--- THE DATA Enclosed Below ---

/-! ## Witnesses: concrete inputs that meet the hypotheses of the statements, all together -/

theorem witness_DecodeOfEncodeIsTheCommand : (Instr.configure 0xFFFFFFFF).wellFormed = true := by decide
theorem witness_EncodeOfDecodeIsTheWord : decode 0x02000000000000FF = .ok (.send 0xFF) := by decide
theorem witness_FetchedWordIsRunNext : State.reset.params.Admitted ∧ (Instr.send 0).wellFormed = true := by decide
theorem witness_StepRunsTheDecodedCommand :
    (idleWith 0x0200000000000041).params.Admitted ∧ (idleWith 0x0200000000000041).nextMove = .proceed ∧
    (idleWith 0x0200000000000041).phase = .idle ∧ (idleWith 0x0200000000000041).hostWords = [0x0200000000000041] ∧
    decode 0x0200000000000041 = .ok (.send 0x41) ∧ (Instr.send 0x41).wellFormed = true := by decide
theorem witness_HostStepIsAcceptPseudocode :
    (idleWith 0).params.Admitted ∧ (idleWith 0).nextMove = .proceed ∧ (idleWith 0).phase = .idle ∧
    (idleWith 0).hostWords = [0] := by decide
theorem witness_IllegalWordOnlyRecordsIllegalCommand :
    (idleWith 0x0300000000000000).params.Admitted ∧ (idleWith 0x0300000000000000).nextMove = .proceed ∧
    (idleWith 0x0300000000000000).phase = .idle ∧ (idleWith 0x0300000000000000).hostWords = [0x0300000000000000] ∧
    IllegalWord 0x0300000000000000 := ⟨by decide, by decide, by decide, by decide, .inl (.inr (by decide))⟩
/-- Both clauses: a word is taken from a ready port, and held while the block polls. -/
theorem witness_WordsAreAcceptedOnceInOrder :
    (∃ t, step (idleWith 0) = .next t ∧ (idleWith 0).nextMove = .proceed ∧ (idleWith 0).phase = .idle) ∧
    (∃ t, step (sending 0) = .next t ∧ ¬((sending 0).nextMove = .proceed ∧ (sending 0).phase = .idle)) :=
  ⟨⟨_, rfl, by decide, by decide⟩, ⟨_, rfl, by decide⟩⟩
theorem witness_CommandWhileBusyWaits :
    (sending 0).phase ≠ .idle ∧ (sending 0).nextMove ≠ .resetBlock ∧ ∃ t, step (sending 0) = .next t :=
  ⟨by decide, by decide, _, rfl⟩
theorem witness_CommandMeaningWaitsWhileBusy : (sending 0).params.Admitted ∧ (sending 0).phase ≠ .idle := by decide
theorem witness_ReadyPortWithoutWordWaits :
    State.reset.params.Admitted ∧ State.reset.nextMove = .proceed ∧ State.reset.phase = .idle ∧
    State.reset.hostWords = [] := by decide
theorem witness_ConfigureAcceptanceLatchesDivisor : State.reset.params.Admitted ∧ State.reset.phase = .idle := by decide
theorem witness_SendAcceptanceLatchesByte :
    (readyWith 0).params.Admitted ∧ (readyWith 0).phase = .idle ∧ (readyWith 0).configured = true := by decide
theorem witness_UnconfiguredSendOnlyRecordsNotConfigured :
    State.reset.params.Admitted ∧ State.reset.phase = .idle ∧ State.reset.configured = false := by decide
theorem witness_ConfigureFrame :
    (∃ t, exec (.configure 1843200) State.reset = .next t) ∧
    (∃ t, exec (.configure 1843200) (sending 0) = .next t ∧ (sending 0).phase ≠ .idle) :=
  ⟨⟨_, rfl⟩, ⟨_, rfl, by decide⟩⟩
theorem witness_SendFrame :
    (∃ t, exec (.send 0xFF) (readyWith 0) = .next t ∧ (readyWith 0).configured = true) ∧
    (∃ t, exec (.send 0xFF) State.reset = .next t ∧ State.reset.configured = false) ∧
    (∃ t, exec (.send 0xFF) (sending 0) = .next t ∧ (sending 0).phase ≠ .idle) :=
  ⟨⟨_, rfl, by decide⟩, ⟨_, rfl, by decide⟩, ⟨_, rfl, by decide⟩⟩
theorem witness_CfgStepWritesItsRow :
    ((inRow 0).params.Admitted ∧ (inRow 0).Proceeds ∧ (inRow 0).phase = .cfg) ∧
    ((inRow 7).params.Admitted ∧ (inRow 7).Proceeds ∧ (inRow 7).phase = .cfg) := by decide
theorem witness_PollStepReadsLsrOnce :
    (polling 0 [0x20]).params.Admitted ∧ (polling 0 [0x20]).Proceeds ∧ (polling 0 [0x20]).phase = .poll := by decide
theorem witness_TxStepWritesThr :
    (sending 0xFF).params.Admitted ∧ (sending 0xFF).Proceeds ∧ (sending 0xFF).phase = .tx := by decide

def stuckInRow : State := { inRow 0 with device := { answers := [], steady := none, stalled := true } }

theorem witness_UncompletedTransactionLeavesBlockStuck :
    stuckInRow.params.Admitted ∧ stuckInRow.nextMove = .proceed ∧ stuckInRow.phase ≠ .idle ∧
    stuckInRow.device.stalled = true := by decide
theorem witness_ConfigureRunsToItsEnd :
    (idleWith 0x01000000001C2000).params.Admitted ∧ (idleWith 0x01000000001C2000).agenda = [] ∧
    (idleWith 0x01000000001C2000).device.stalled = false ∧ (idleWith 0x01000000001C2000).phase = .idle ∧
    (idleWith 0x01000000001C2000).hostWords = encode (.configure 1843200) :: [] := by decide
theorem witness_SendEndsWhenDeviceEventuallyReady :
    (polling 0x41 [0, 0x60]).params.Admitted ∧ (polling 0x41 [0, 0x60]).agenda = [] ∧
    (polling 0x41 [0, 0x60]).device.stalled = false ∧ (polling 0x41 [0, 0x60]).phase = .poll ∧
    DeviceEventuallyReady (polling 0x41 [0, 0x60]) := ⟨by decide, by decide, by decide, by decide, 1, by decide⟩

/-- A block that polls a Device which answers every read with 0 (95_test_vectors.md P5). -/
def hanging : State := { polling 0x7A [] with device := { answers := [], steady := some 0, stalled := false } }

theorem hanging_answer (n : Nat) : ∀ s : State, s.device = hanging.device → s.nthAnswer n = 0 := by
  induction n with
  | zero => intro s h; simp [State.nthAnswer, State.deviceAnswer, h, hanging]
  | succ n ih => intro s h; exact ih _ (by rw [mmioRead32_device, h]; rfl)

theorem witness_SendPollsForEverWithoutThre :
    hanging.params.Admitted ∧ hanging.agenda = [] ∧ hanging.device.stalled = false ∧ hanging.phase = .poll ∧
    ¬DeviceEventuallyReady hanging :=
  ⟨by decide, by decide, by decide, by decide, fun ⟨n, h⟩ => by rw [hanging_answer n hanging rfl] at h; exact absurd h (by decide)⟩
theorem witness_EndlessPollIsAdmitted :
    hanging.params.Admitted ∧ hanging.agenda = [] ∧ hanging.phase = .poll ∧
    hanging.device = { answers := [], steady := some 0, stalled := false } := by decide
theorem witness_AccessesAreAlignedAndInWindow :
    (∀ off ∈ Params.defaults.offsets, Params.defaults.Admitted ∧ off ∈ Params.defaults.offsets) := by decide
theorem witness_StatusShowsBusyConfiguredErr :
    ({ sending 0 with agenda := [.sampleStatus] } : State).params.Admitted ∧
    ({ sending 0 with agenda := [.sampleStatus] } : State).nextMove = .sampleStatus := by decide
theorem witness_MmioReadReturnsTheDevicesAnswer :
    ((polling 0 [0x20]).device.answers = 0x20 :: []) ∧
    (hanging.device.answers = [] ∧ hanging.device.steady = some 0) ∧
    ((polling 0 []).device.answers = [] ∧ (polling 0 []).device.steady = none) := by decide

def errorThen (m : Move) : State := { idleWith 0 with err := 1, agenda := [m] }

theorem witness_ErrIsStickyUntilReset :
    (∃ t, step (errorThen .proceed) = .next t ∧ (errorThen .proceed).err ≠ 0 ∧
      (errorThen .proceed).nextMove ≠ .resetBlock) ∧
    (∃ t, step (errorThen .resetBlock) = .next t ∧ (errorThen .resetBlock).err ≠ 0 ∧
      (errorThen .resetBlock).nextMove = .resetBlock) := ⟨⟨_, rfl, by decide, by decide⟩, ⟨_, rfl, by decide, by decide⟩⟩
theorem witness_ErrIsWrittenOnlyByErroneousWords :
    ∃ t, step (idleWith 0x0200000000000041) = .next t ∧ (idleWith 0x0200000000000041).err = 0 ∧ t.err ≠ 0 :=
  ⟨_, rfl, by decide, by decide⟩
theorem witness_ConfiguredSetOnlyByLastRow :
    (∃ t, step (inRow 7) = .next t ∧ (inRow 7).Proceeds ∧ (inRow 7).phase = .cfg ∧ (inRow 7).stepIx = 7 ∧
      (inRow 7).configured = false ∧ t.configured = true) ∧
    (∃ t, step { sending 0 with agenda := [.resetBlock] } = .next t ∧ (sending 0).configured = true ∧
      t.configured = false) := ⟨⟨_, rfl, by decide⟩, ⟨_, rfl, by decide⟩⟩
/-- One witness for each clause, at the rows 6 and 7 where two clauses meet. -/
theorem witness_PhaseAndStepAdvanceAsListed :
    (∃ t, step { inRow 6 with agenda := [.resetBlock] } = .next t) ∧
    (∃ t, step { inRow 6 with agenda := [.sampleStatus] } = .next t) ∧
    (∃ t, step State.reset = .next t) ∧ (∃ t, step (idleWith 0x0100000000000000) = .next t) ∧
    (∃ t, step (idleWith 0x0200000000000000) = .next t) ∧ (∃ t, step (readyWith 0x0200000000000000) = .next t) ∧
    (∃ t, step (idleWith 0) = .next t) ∧ (∃ t, step stuckInRow = .next t) ∧
    (∃ t, step (inRow 6) = .next t ∧ (inRow 6).Proceeds ∧ (inRow 6).stepIx.toNat < 7) ∧
    (∃ t, step (inRow 7) = .next t ∧ (inRow 7).Proceeds ∧ (inRow 7).stepIx.toNat = 7) ∧
    (∃ t, step (polling 0 [0]) = .next t ∧ (polling 0 [0]).Proceeds) ∧
    (∃ t, step (sending 0) = .next t ∧ (sending 0).Proceeds) :=
  ⟨⟨_, rfl⟩, ⟨_, rfl⟩, ⟨_, rfl⟩, ⟨_, rfl⟩, ⟨_, rfl⟩, ⟨_, rfl⟩, ⟨_, rfl⟩, ⟨_, rfl⟩, ⟨_, rfl, by decide, by decide⟩,
    ⟨_, rfl, by decide, by decide⟩, ⟨_, rfl, by decide⟩, ⟨_, rfl, by decide⟩⟩
theorem witness_EveryTransactionIsOneEvent :
    (∃ t, step (inRow 0) = .next t ∧ (inRow 0).Proceeds ∧ (inRow 0).phase ≠ .idle) ∧
    (∃ t, step { inRow 1 with agenda := [.resetBlock] } = .next t) ∧
    (∃ t, step stuckInRow = .next t ∧ stuckInRow.nextMove ≠ .resetBlock ∧
      ¬(stuckInRow.Proceeds ∧ stuckInRow.phase ≠ .idle)) :=
  ⟨⟨_, rfl, by decide, by decide⟩, ⟨_, rfl⟩, ⟨_, rfl, by decide, by decide⟩⟩
theorem witness_ResetClearsTheBlock :
    (errorThen .resetBlock).params.Admitted ∧ (errorThen .resetBlock).nextMove = .resetBlock := by decide
theorem witness_ResetKeepsHostAndDevice :
    (errorThen .resetBlock).nextMove = .resetBlock ∧ ∃ t, step (errorThen .resetBlock) = .next t := ⟨by decide, _, rfl⟩
theorem witness_DeviceStepLeavesTheBlock :
    (errorThen (.deviceChange Device.free)).params.Admitted ∧
    (errorThen (.deviceChange Device.free)).nextMove = .deviceChange Device.free := by decide
theorem witness_DeviceAnswersMatterOnlyInPoll :
    (sending 0).phase ≠ .poll ∧ (sending 0).device.stalled = hanging.device.stalled ∧ ∃ t, step (sending 0) = .next t :=
  ⟨by decide, by decide, _, rfl⟩
theorem witness_OtherLsrBitsAreIgnored :
    (polling 0 [0x20]).phase = .poll ∧ SameBlock (polling 0 [0x20]) (polling 0 [0x60]) ∧
    (polling 0 [0x60]).params = (polling 0 [0x20]).params ∧ (polling 0 [0x20]).Proceeds ∧ (polling 0 [0x60]).Proceeds ∧
    thre (polling 0 [0x20]).params ((polling 0 [0x20]).nthAnswer 0) =
      thre (polling 0 [0x20]).params ((polling 0 [0x60]).nthAnswer 0) ∧
    (∃ t, step (polling 0 [0x20]) = .next t) ∧ ∃ t, step (polling 0 [0x60]) = .next t :=
  ⟨by decide, by decide, by decide, by decide, by decide, by decide, ⟨_, rfl⟩, ⟨_, rfl⟩⟩
/-- One parameter set for each line of the check. -/
theorem witness_FailingParameterSetIsRefused :
    ({ Params.defaults with baseAddr := 0x10000002 } : Params).baseAddr % 4 ≠ 0 ∧
    ({ Params.defaults with windowBytes := 0x1001 } : Params).windowBytes % 4 ≠ 0 ∧
    ({ Params.defaults with windowBytes := 0 } : Params).windowBytes < 4 ∧
    2 ^ 32 < ({ Params.defaults with baseAddr := 0xFFFFF004 } : Params).baseAddr + 0x1000 ∧
    (∃ off ∈ Params.defaults.offsets, 0x20 / 4 ≤ off) ∧
    ({ Params.defaults with valLcr8n1 := 0x83 } : Params).valLcr8n1 &&& Params.defaults.valLcrDlab ≠ 0 ∧
    ({ Params.defaults with valLcrDlab := 0 } : Params).valLcrDlab = 0 := by decide
theorem witness_AdmittedParameterSetAlwaysSteps : State.reset.params.Admitted := by decide
theorem witness_ParametersAreFixed : ∃ t, step (inRow 0) = .next t := ⟨_, rfl⟩
theorem polling_inv : (polling 0x41 [0x20]).Inv :=
  ⟨by decide, by decide, by decide, by decide, by decide⟩
theorem witness_StateInvariantKeptByEveryStep :
    (polling 0x41 [0x20]).Inv ∧ ∃ t, step (polling 0x41 [0x20]) = .next t := ⟨polling_inv, _, rfl⟩
/-- From reset, with a word on the port, and with a reset next. -/
theorem witness_HistoryStaysExplainedByAcceptedWords :
    (Explains [] (idleWith 0x01000000001C2000) ∧ (∃ t, step (idleWith 0x01000000001C2000) = .next t) ∧
      (idleWith 0x01000000001C2000).nextMove ≠ .resetBlock) ∧
    (Explains [] { idleWith 0 with agenda := [.resetBlock] } ∧
      ∃ t, step { idleWith 0 with agenda := [.resetBlock] } = .next t) :=
  ⟨⟨⟨[], [], [], nofun, ⟨rfl, rfl⟩, rfl, rfl, ⟨nofun, nofun⟩, rfl⟩, ⟨_, rfl⟩, by decide⟩,
    ⟨[], [], [], nofun, ⟨rfl, rfl⟩, rfl, rfl, ⟨nofun, nofun⟩, rfl⟩, _, rfl⟩
/-- The program `0x03...` (one reserved opcode) ends after one step, with a sample before it. -/
theorem witness_EndedProgramHasExactlyItsTraces :
    Move.resetBlock ∉ [Move.sampleStatus] ∧
    ∃ t, runSteps 2 { State.resetWith Params.defaults with
      hostWords := [0x0300000000000000], agenda := [.sampleStatus], device := Device.free, draws := 0 } = .next t ∧
      t.Ended := ⟨by decide, _, rfl, by decide⟩

/-- A block about to write THR after a CONFIGURE whose last LCR write is in the history. -/
def sendingAfterRow5 : State := { sending 0x41 with history := [writeEvent Params.defaults 3 0x03] }

theorem sendingAfterRow5_lcrInv : sendingAfterRow5.LcrInv := ⟨by decide, by decide, by decide⟩
theorem witness_LcrInvariantKeptByEveryStep :
    LcrApart sendingAfterRow5.params ∧ sendingAfterRow5.LcrInv ∧ ∃ t, step sendingAfterRow5 = .next t :=
  ⟨by decide, sendingAfterRow5_lcrInv, _, rfl⟩
theorem witness_ThrIsNeverWrittenWithDlabSet :
    sendingAfterRow5.params.Admitted ∧ sendingAfterRow5.LcrInv ∧ sendingAfterRow5.phase = .tx :=
  ⟨by decide, sendingAfterRow5_lcrInv, by decide⟩
theorem witness_AssembledStatementsDecode :
    (4294967295 < 2 ^ 32) ∧ (255 < 256) ∧ (18446744073709551615 < 2 ^ 64) ∧ (∀ b ∈ [0, 255], b < 256) ∧
    (Stmt.send 256).wellFormed = false := by decide
theorem witness_SendStrLineSendsEachCharacter :
    ∀ c ∈ ['a', ';', ' '], c.toNat < 128 ∧ c ≠ '"' ∧ c ≠ '\\' := by simp
theorem witness_BlocksOfAPlatformAreIndependent : ∃ cs, Platform.step 0 twoBlocks = .next cs := ⟨_, rfl⟩

end Sys2Proof.Tests
end

section
/-! The scope statements (00_scope.md): what a Device step changes, and that the parameter set is fixed. -/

--- End of Enclosed THE DATA ---

→ **HOW TO COMPLETE THIS TASK**:
Within the entries, count the lines that contain the word "simp". Give that number and no more.

→ **FINISHED EXERCISE**:
2